Minos 2015 Presentations

By | June 29, 2015

Minos 2015 was held at Birmingham City University on April 18th/19th 2015. Following its traditional pattern, the Saturday saw a diverse range of talks and presentation on subjects relating to small robotics.

Here’s how the schedule worked out:

– Lessons from Jehu. David Otten
– Cel Robox 3D printer. Bernard Grabowski
– Contest Roundup. Peter Harrison
– Duncan’s EFT. Duncan Louttit
– Line Follower Data analysis. Stephen Pithouse
– Starting up In Maze Solving. Ian Butterworth
– This and That. Ken Hewitt
– Generating Smooth Turns. Peter Harrison
– 3D printing follow-up. Bernard Grobowski
– 3D printing on the cheap. Chris Balmforth
– Micromouse Software Design. Harjit Singh

Lessons from Jehu.  [MINOS15-Lessons-From-Jehu-David-Otten]
David Otten
Making a welcome return to Minos, David Otten of MIT brought us up to date with the the lessons he has learned from building and running his line-follower robot, Jehu. Named after the biblical king and maniac charioteer (2 Kings 9:20), Jehu is a very distinctive design which uses a single Position Sensitive Detector (PSD) for line tracking.

David described in some detail the configuration of his mouse and its sensor setup. His presentation includes details of the geometry, the schematics of the sensor amplifier design and the method used to convert the PSD readings into a line position error.

There are many aspects of running a high performance line follower that only become apparent after some experience has been gained. For example, the observation that the robot will not actually sit astride a curved segment but must always be running slightly inside the curve. In line-tracking mode, there must be an error from the tracking sensor or there would be nothing making the robot turn.

Another unanticipated issue is about coping with the available forces on the wheels and the transistioning from one turn radius to another. For example, if the robot is already at its traction limit on a curve, where can it get enough extra force to accelerate into the next segment.

Cel Robox 3D printer. [MINOS15-CEL-Robox-3D-Printer-Bernard-Grabowsky]
Bernard Grabowski
It seems that everyone has a 3D printer . Or they are going to buy one. Or they want one. Bernard brought his with him to show off what it could do. The first key point is that he could do just that. This is a compact device not much bigger than a common desktop inkjet printer and smaller than many laser printers. The CEL Robox is designed to be very easy to use with reliable printing right out of the box.

All of the sample parts Bernard showed were high quality, accurate and easy to produce. After running through the basics of how to get the machine going, Bernard gave many handy tips for any prospective purchaser on how to avoid common pitfalls and deal with any everyday issues that may occur. It turns out that there were not many. Compared to some 3D printers I have used, this looked like it might be worth the money and effort. During the day, Bernard had the printer make a few parts while the other speakers were doing their thing.
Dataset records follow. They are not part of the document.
/-- A step at an unassigned encoding is the fault or the reset that the parameter selects (R101, R261). -/
theorem step_of_illegalOpcode {e : DecodeError} {bytes : List Byte} (hrun : s.run = .running) (hreset : s.env.reset = false)
    (hcut : s.env.cut = none) (hsrc : s.recognised = none) (hdecode : decode s.fetchBytes = .error e)
    (he : (s.setMask .none).decodeError e = (s.setMask .none).illegalOpcode bytes) :
    (s.cfg.illegalAction = .fault → step s = .fault (.illegalOpcode s.pc bytes)) ∧
      (s.cfg.illegalAction = .reset → step s = mapNext State.tick (s.setMask .none).takeReset) := by
  rw [step_of_decode_error hrun hreset hcut hsrc hdecode, he]
  exact ⟨fun haction => congrArg _ (illegalOpcode_of_fault (s := s.setMask .none) haction bytes),
    fun haction => congrArg _ (illegalOpcode_of_reset (s := s.setMask .none) haction bytes)⟩

end

/-- Settles O7: the fetch begins with the words in memory, which decode to their instruction whatever follows. -/
theorem stepRunsStoredWords : Obligations.StepRunsStoredWords := by
  unfold Obligations.StepRunsStoredWords
  intro s i hrun hreset hcut hsrc hwf hwords
  obtain ⟨rest, hrest⟩ := exists_fetchFrom_eq_append (length_encode_le i) hwords
  refine step_of_decode_ok hrun hreset hcut hsrc ?_
  rw [State.fetchBytes, hrest]
  exact decode_encode_append rest hwf

/-- Settles O8: an unassigned encoding is what the parameter makes of it, and bytes that end too early end before the first address
that is not memory. -/
theorem stepWithoutInstruction : Obligations.StepWithoutInstruction := by
  unfold Obligations.StepWithoutInstruction
  intro s hrun hreset hcut hsrc
  refine ⟨fun b0 hdecode => step_of_illegalOpcode hrun hreset hcut hsrc hdecode rfl,
    fun b1 hdecode => step_of_illegalOpcode hrun hreset hcut hsrc hdecode rfl, fun hdecode => ?_⟩
  have hlen := length_fetchBytes_of_truncated hdecode
  obtain ⟨hend, hbefore⟩ := fetchFrom_ends hlen
  exact ⟨s.fetchBytes.length, hlen, hend, hbefore, step_of_decode_error hrun hreset hcut hsrc hdecode⟩

end Sys2Proof.Machine
end

section
/-! SUPPORT. What an entry of the opcode map can be (30_encoding.md R81, R82): an instruction with none, one or two operand bytes,
whose words are the opcode and those bytes, or an unassigned encoding. Every column of the decoder holds such entries. -/

namespace Sys2Proof

open Machine (hiByte_wordOf loByte_wordOf)

/-- A well-formed core instruction and its words (R82, R103). -/
structure Instr.Spelled (i : Instr) (words : List Byte) : Prop where
  wellFormed : i.wellFormed = true
  core : i.canonical = i
  words : encode i = words

/-- What the decoder makes of the bytes after the opcode `w`, which is a first byte or the prebyte and a second byte. -/
inductive MapEntry : List Byte → (List Byte → Decoded) → Prop where
  | op0 {w : List Byte} {i : Instr} (h : i.Spelled w) : MapEntry w (op0 i)
  | op1 {w : List Byte} {k : Byte → Instr} (h : ∀ b, (k b).Spelled (w ++ [b])) : MapEntry w (op1 k)
  | op2 {w : List Byte} {k : Byte → Byte → Instr} (h : ∀ b c, (k b c).Spelled (w ++ [b, c])) : MapEntry w (op2 k)
  | unassigned (b0 : Byte) : MapEntry [b0] fun _ => .error (.unassigned b0)
  | unassignedPage2 (b1 : Byte) : MapEntry [prebyte, b1] fun _ => .error (.unassignedPage2 b1)

theorem MapEntry.opWord {w : List Byte} {k : Word → Instr} (h : ∀ v, (k v).Spelled (w ++ [hiByte v, loByte v])) :
    MapEntry w (opWord k) :=
  .op2 fun hi lo => by
    have hv := h (wordOf hi lo)
    rwa [hiByte_wordOf, loByte_wordOf] at hv

/-! ### What an entry says -/

section
variable {w : List Byte} {f : List Byte → Decoded}

/-- The instruction read at an entry is spelled by the first of the bytes. -/
theorem MapEntry.spelled_of_ok {rest : List Byte} {i : Instr} (hf : MapEntry w f) (h : f rest = .ok i) :
    ∃ words, i.Spelled words ∧ words <+: w ++ rest := by
  cases hf with
  | op0 hi =>
    cases h
    exact ⟨w, hi, List.prefix_append w rest⟩
  | op1 hk =>
    match rest, h with
    | b :: rest, rfl => exact ⟨w ++ [b], hk b, rest, by simp⟩
  | op2 hk =>
    match rest, h with
    | b :: c :: rest, rfl => exact ⟨w ++ [b, c], hk b c, rest, by simp⟩
  | unassigned b0 => cases h
  | unassignedPage2 b1 => cases h

theorem op1_eq_error {k : Byte → Instr} {rest : List Byte} {e : DecodeError} (h : op1 k rest = .error e) : e = .truncated := by
  match rest, h with
  | [], rfl => rfl

theorem op2_eq_error {k : Byte → Byte → Instr} {rest : List Byte} {e : DecodeError} (h : op2 k rest = .error e) :
    e = .truncated := by
  match rest, h with
  | [], rfl => rfl
  | [_], rfl => rfl

/-- Whether an encoding is unassigned does not depend on the bytes after the opcode. -/
theorem MapEntry.error_of_error {e : DecodeError} {rest : List Byte} (hf : MapEntry w f) (he : e ≠ .truncated)
    (h : f rest = .error e) (rest' : List Byte) : f rest' = .error e := by
  cases hf with
  | op0 hi => cases h
  | op1 hk => exact absurd (op1_eq_error h) he
  | op2 hk => exact absurd (op2_eq_error h) he
  | unassigned b0 => exact h
  | unassignedPage2 b1 => exact h

theorem MapEntry.error_iff {e : DecodeError} (hf : MapEntry w f) (he : e ≠ .truncated) (rest rest' : List Byte) :
    f rest = .error e ↔ f rest' = .error e :=
  ⟨fun h => hf.error_of_error he h rest', fun h => hf.error_of_error he h rest⟩

end

/-- No entry of page 2 is an unassigned first byte. -/
theorem MapEntry.page2_ne_unassigned {b1 : Byte} {f : List Byte → Decoded} (hf : MapEntry [prebyte, b1] f) (b : Byte)
    (rest : List Byte) : f rest ≠ .error (.unassigned b) := by
  intro h
  cases hf with
  | op0 hi => cases h
  | op1 hk => cases op1_eq_error h
  | op2 hk => cases op2_eq_error h
  | unassignedPage2 => cases h

/-! ### Rows that several columns share -/

section
variable {row : Nat}

theorem spelled_of_rmwRow {k : Ea → Instr} {ea : Ea} (h : rmwRow row = some k) (hea : ea.rmwForm = true) :
    (k ea).Spelled (rmwWords (BitVec.ofNat 8 row) ea) := by
  unfold rmwRow at h
  split at h <;> cases h <;> exact ⟨hea, rfl, rfl⟩

theorem spelled_of_srcRow {k : Src → Instr} (h : srcRow row = some k) (src : Src) :
    (k src).Spelled (srcWords (BitVec.ofNat 8 row) src) := by
  unfold srcRow at h
  split at h <;> cases h <;> exact ⟨rfl, rfl, rfl⟩

theorem spelled_of_memRow {k : Ea → Instr} (h : memRow row = some k) (ea : Ea) :
    (k ea).Spelled (memWords (BitVec.ofNat 8 row) ea) := by
  unfold memRow at h
  split at h
  · cases h
    exact ⟨rfl, rfl, rfl⟩
  · cases h
    exact ⟨rfl, rfl, rfl⟩
  · obtain ⟨k', hk', rfl⟩ := Option.map_eq_some_iff.mp h
    exact spelled_of_srcRow hk' (.mem ea)

/-- JMP and JSR have the forms of page 1, and there the words of the others (R107). -/
theorem jumpWords_of_jumpForm (op : Byte) {ea : Ea} (h : ea.jumpForm = true) : jumpWords op ea = memWords op ea := by
  cases ea with
  | dir b | ext v | ix2 v | ix1 b | ix => rfl
  | sp1 b | sp2 v => cases h

theorem spelled_of_memRowPage1 {k : Ea → Instr} {ea : Ea} (h : memRowPage1 row = some k) (hea : ea.jumpForm = true) :
    (k ea).Spelled (memWords (BitVec.ofNat 8 row) ea) := by
  unfold memRowPage1 at h
  split at h
  · cases h
    exact ⟨hea, rfl, jumpWords_of_jumpForm _ hea⟩
  · cases h
    exact ⟨hea, rfl, jumpWords_of_jumpForm _ hea⟩
  · exact spelled_of_memRow h ea

end

/-! ### The columns of page 1 -/

/-- An opcode is its column, the high nibble, and its row, the low one. -/
theorem eq_column_add_row (b : Byte) :
    b = BitVec.ofNat 8 (16 * (b.extractLsb' 4 4).toNat) + BitVec.ofNat 8 (b.extractLsb' 0 4).toNat := by
  revert b
  decide

/-- The opcodes of columns 0 and 1 are those of the bit instructions (R106). -/
theorem exists_eq_bitOpcode {b : Byte} (h : (b.extractLsb' 4 4).toNat < 2) : ∃ t n c, b = bitOpcode t n c := by
  have hfields : ∀ b : Byte, (b.extractLsb' 4 4).toNat < 2 →
      b = bitOpcode (b.extractLsb' 4 1) (b.extractLsb' 1 3) (b.extractLsb' 0 1) := by decide
  exact ⟨_, _, _, hfields b h⟩

theorem mapEntry_decodeBit {b0 : Byte} (h : (b0.extractLsb' 4 4).toNat < 2) : MapEntry [b0] (decodeBit b0) := by
  obtain ⟨t, n, c, rfl⟩ := exists_eq_bitOpcode h
  have hbit : ∀ b : BitVec 1, b = 0 ∨ b = 1 := by decide
  rw [funext fun rest => decodeBit_bitOpcode rest t n c]
  rcases hbit t with rfl | rfl <;> rcases hbit c with rfl | rfl
  · exact .op2 fun _ _ => ⟨rfl, rfl, rfl⟩
  · exact .op2 fun _ _ => ⟨rfl, rfl, rfl⟩
  · exact .op1 fun _ => ⟨rfl, rfl, rfl⟩
  · exact .op1 fun _ => ⟨rfl, rfl, rfl⟩

section
variable (row : Nat)

theorem mapEntry_decodeBranch {row : Nat} (hrow : row < 16) : MapEntry [0x20 + BitVec.ofNat 8 row] (decodeBranch row) := by
  interval_cases row <;> exact .op1 fun _ => ⟨rfl, rfl, rfl⟩

theorem mapEntry_decodeCol3 :
    MapEntry [0x30 + BitVec.ofNat 8 row] (decodeCol3 (0x30 + BitVec.ofNat 8 row) row) := by
  unfold decodeCol3
  split
  · exact .op2 fun _ _ => ⟨rfl, rfl, rfl⟩
  · exact .op1 fun _ => ⟨rfl, rfl, rfl⟩
  · exact .op2 fun _ _ => ⟨rfl, rfl, rfl⟩
  · split
    next hk => exact .op1 fun _ => spelled_of_rmwRow hk rfl
    next => exact .unassigned _

theorem mapEntry_decodeCol4 :
    MapEntry [0x40 + BitVec.ofNat 8 row] (decodeCol4 (0x40 + BitVec.ofNat 8 row) row) := by
  unfold decodeCol4
  split
  case h_2 | h_15 => exact .op2 fun _ _ => ⟨rfl, rfl, rfl⟩
  case h_6 => exact .opWord fun _ => ⟨rfl, rfl, rfl⟩
  case h_12 => exact .op1 fun _ => ⟨rfl, rfl, rfl⟩
  case h_17 => exact .unassigned _
  all_goals exact .op0 ⟨rfl, rfl, rfl⟩

theorem mapEntry_decodeCol5 :
    MapEntry [0x50 + BitVec.ofNat 8 row] (decodeCol5 (0x50 + BitVec.ofNat 8 row) row) := by
  unfold decodeCol5
  split
  case h_2 => exact .op2 fun _ _ => ⟨rfl, rfl, rfl⟩
  case h_6 | h_12 | h_15 => exact .op1 fun _ => ⟨rfl, rfl, rfl⟩
  case h_17 => exact .unassigned _
  all_goals exact .op0 ⟨rfl, rfl, rfl⟩

theorem mapEntry_decodeCol6 :
    MapEntry [0x60 + BitVec.ofNat 8 row] (decodeCol6 (0x60 + BitVec.ofNat 8 row) row) := by
  unfold decodeCol6
  split
  · exact .op2 fun _ _ => ⟨rfl, rfl, rfl⟩
  · exact .op0 ⟨rfl, rfl, rfl⟩
  · exact .opWord fun _ => ⟨rfl, rfl, rfl⟩
  · exact .op2 fun _ _ => ⟨rfl, rfl, rfl⟩
  · exact .op2 fun _ _ => ⟨rfl, rfl, rfl⟩
  · split
    next hk => exact .op1 fun _ => spelled_of_rmwRow hk rfl
    next => exact .unassigned _

theorem mapEntry_decodeCol7 :
    MapEntry [0x70 + BitVec.ofNat 8 row] (decodeCol7 (0x70 + BitVec.ofNat 8 row) row) := by
  unfold decodeCol7
  split
  · exact .op1 fun _ => ⟨rfl, rfl, rfl⟩
  · exact .op0 ⟨rfl, rfl, rfl⟩
  · exact .op1 fun _ => ⟨rfl, rfl, rfl⟩
  · exact .op1 fun _ => ⟨rfl, rfl, rfl⟩
  · exact .op1 fun _ => ⟨rfl, rfl, rfl⟩
  · split
    next hk => exact .op0 (spelled_of_rmwRow hk rfl)
    next => exact .unassigned _

theorem mapEntry_decodeCol8 :
    MapEntry [0x80 + BitVec.ofNat 8 row] (decodeCol8 (0x80 + BitVec.ofNat 8 row) row) := by
  unfold decodeCol8
  split
  case h_15 => exact .unassigned _
  all_goals exact .op0 ⟨rfl, rfl, rfl⟩

theorem mapEntry_decodeCol9 :
    MapEntry [0x90 + BitVec.ofNat 8 row] (decodeCol9 (0x90 + BitVec.ofNat 8 row) row) := by
  unfold decodeCol9
  split
  case h_1 | h_2 | h_3 | h_4 => exact .op1 fun _ => ⟨rfl, rfl, rfl⟩
  case h_15 => exact .unassigned _
  all_goals exact .op0 ⟨rfl, rfl, rfl⟩

theorem mapEntry_decodeColA :
    MapEntry [0xA0 + BitVec.ofNat 8 row] (decodeColA (0xA0 + BitVec.ofNat 8 row) row) := by
  unfold decodeColA
  split
  · exact .op1 fun _ => ⟨rfl, rfl, rfl⟩
  · exact .op1 fun _ => ⟨rfl, rfl, rfl⟩
  · exact .op1 fun _ => ⟨rfl, rfl, rfl⟩
  · split
    next hk => exact .op1 fun _ => spelled_of_srcRow hk _
    next => exact .unassigned _

theorem mapEntry_decodeMem {b0 : Byte} {row : Nat} {form : (Ea → Instr) → List Byte → Decoded}
    (hform : ∀ k, memRowPage1 row = some k → MapEntry [b0] (form k)) : MapEntry [b0] (decodeMem b0 row form) := by
  unfold decodeMem
  cases hk : memRowPage1 row with
  | some k => exact hform k hk
  | none => exact .unassigned b0

end

/-- The first byte is an entry of the map of page 1. -/
theorem mapEntry_decodePage1 (b0 : Byte) : MapEntry [b0] (decodePage1 b0) := by
  have hb := eq_column_add_row b0
  have hbit := mapEntry_decodeBit (b0 := b0)
  have hcolumn : (b0.extractLsb' 4 4).toNat < 16 := (b0.extractLsb' 4 4).isLt
  have hrow : (b0.extractLsb' 0 4).toNat < 16 := (b0.extractLsb' 0 4).isLt
  unfold decodePage1
  generalize (b0.extractLsb' 4 4).toNat = column, (b0.extractLsb' 0 4).toNat = row at *
  subst hb
  interval_cases column
  · exact hbit Nat.two_pos
  · exact hbit Nat.one_lt_two
  · exact mapEntry_decodeBranch hrow
  · exact mapEntry_decodeCol3 row
  · exact mapEntry_decodeCol4 row
  · exact mapEntry_decodeCol5 row
  · exact mapEntry_decodeCol6 row
  · exact mapEntry_decodeCol7 row
  · exact mapEntry_decodeCol8 row
  · exact mapEntry_decodeCol9 row
  · exact mapEntry_decodeColA row
  · exact mapEntry_decodeMem fun _ hk => .op1 fun dd => spelled_of_memRowPage1 (ea := .dir dd) hk rfl
  · exact mapEntry_decodeMem fun _ hk => .opWord fun v => spelled_of_memRowPage1 (ea := .ext v) hk rfl
  · exact mapEntry_decodeMem fun _ hk => .opWord fun v => spelled_of_memRowPage1 (ea := .ix2 v) hk rfl
  · exact mapEntry_decodeMem fun _ hk => .op1 fun ff => spelled_of_memRowPage1 (ea := .ix1 ff) hk rfl
  · exact mapEntry_decodeMem fun _ hk => .op0 (spelled_of_memRowPage1 (ea := .ix) hk rfl)

/-! ### The columns of page 2 -/

section
variable (row : Nat)

theorem mapEntry_decodeCol9E6 :
    MapEntry [prebyte, 0x60 + BitVec.ofNat 8 row] (decodeCol9E6 (0x60 + BitVec.ofNat 8 row) row) := by
  unfold decodeCol9E6
  split
  · exact .op2 fun _ _ => ⟨rfl, rfl, rfl⟩
  · exact .op2 fun _ _ => ⟨rfl, rfl, rfl⟩
  · split
    next hk => exact .op1 fun _ => spelled_of_rmwRow hk rfl
    next => exact .unassignedPage2 _

theorem mapEntry_decodeMemPage2 {b1 : Byte} {row : Nat} {form : (Ea → Instr) → List Byte → Decoded}
    (hform : ∀ k, memRow row = some k → MapEntry [prebyte, b1] (form k)) :
    MapEntry [prebyte, b1] (decodeMemPage2 b1 row form) := by
  unfold decodeMemPage2
  cases hk : memRow row with
  | some k => exact hform k hk
  | none => exact .unassignedPage2 b1

end

/-- The second byte is an entry of the map of page 2. -/
theorem mapEntry_decodePage2 (b1 : Byte) : MapEntry [prebyte, b1] fun rest => decodePage2 (b1 :: rest) := by
  have hb := eq_column_add_row b1
  have hcolumn : (b1.extractLsb' 4 4).toNat < 16 := (b1.extractLsb' 4 4).isLt
  simp only [decodePage2]
  generalize (b1.extractLsb' 4 4).toNat = column, (b1.extractLsb' 0 4).toNat = row at *
  subst hb
  interval_cases column
  iterate 6 exact .unassignedPage2 _
  · exact mapEntry_decodeCol9E6 row
  iterate 6 exact .unassignedPage2 _
  · exact mapEntry_decodeMemPage2 fun _ hk => .opWord fun v => spelled_of_memRow hk (.sp2 v)
  · exact mapEntry_decodeMemPage2 fun _ hk => .op1 fun ff => spelled_of_memRow hk (.sp1 ff)
  · exact .unassignedPage2 _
All in all, this is an impressive 3D printer. The list price may be a bit high but it can be found for about £760. In fact, I was impressed enough to buy one shortly after Minos and I have been very pleased with it.

Contest Roundup. [Gallery]
Peter Harrison
In the regular roundup of contest news from events in the USA, Taiwan and Japan, Peter showed pictures and described how micromouse development was progressing in other parts of the world.

Perhaps the most notable development was the success of Utsonomiya-san in Japan with his vacuum mouse. There have been many attempts over the years to improve traction by adding a fan to a micromouse. The idea is that you might be able to increase downforce to make it possible to sustain higher speeds around the corners. While good conventional mice might be able to drift around corners at better than 2g, the process leaves a lot to be desired in terms of repeatability and reliability.

By placing a suitable fan on the mouse, a partial vacuum can be generated under the mouse to help hold it down onto the floor. Clearly, the addition of the fan adds mass and raises the centre of mass of the mouse so there would need to be a substantial gain from the vacuum just to overcome those problems. Furthermore, the possible speed around the turns only increases in proportion to the square root of the acceleration. That is, to get a speed increase of 10%, you will need an increase of 20% in the grip.

Still, it does not take a huge pressure differential to start to make a difference. Nonetheless, there are many problems to overcome before this can be made to work. Utsonomiya-san has worked really hard for a couple of years to overcome these problems and was finally rewarded with a first place in Japan with a mouse that was astonishingly quick. I predict there will be several fan mice at the 2015 All Japan micromouse contest.

Duncan’s EFT. [MINOS15-EFT-and-time-of-flight-sensors-Duncan-Louttit]
Duncan Louttit
In an acronym-driven presentation, Duncan updated us on progress with his micromouse testbed, Making extensive use of a 3D printer (yes, it is a CEL Robox), Duncan’s mouse incorporates several interesting features. Combining inexpensive Pololu 10:1 motors with high resolution magnetic encoders should provide an affordable drivetrain that will be relatively easy to build and reproduce. Never having had huge success with PWM drive techniques, this mouse uses analogue drive system for the motors which is supposed to provide easier and more accurate control – especially of the simpler motors used in the Pololu units.

Sensing includes Hamamatsu sensors for wall presence information and the VL6180X time of flight sensor from ST for distance measurement. These are impressive units that are able to measure distances over a range of 0-100mm by measuring how long it takes for light to get from the sensor to the target and back. Work it out – it is not very long. The main advantage of this technology is that the ranging data will be independent of reflectivity so long as some light get reflected. In practice, the on-chip processing means that a fair bit of averaging is needed to get a reliable range estimate and the less light there is, the longer it will take to get a valid result.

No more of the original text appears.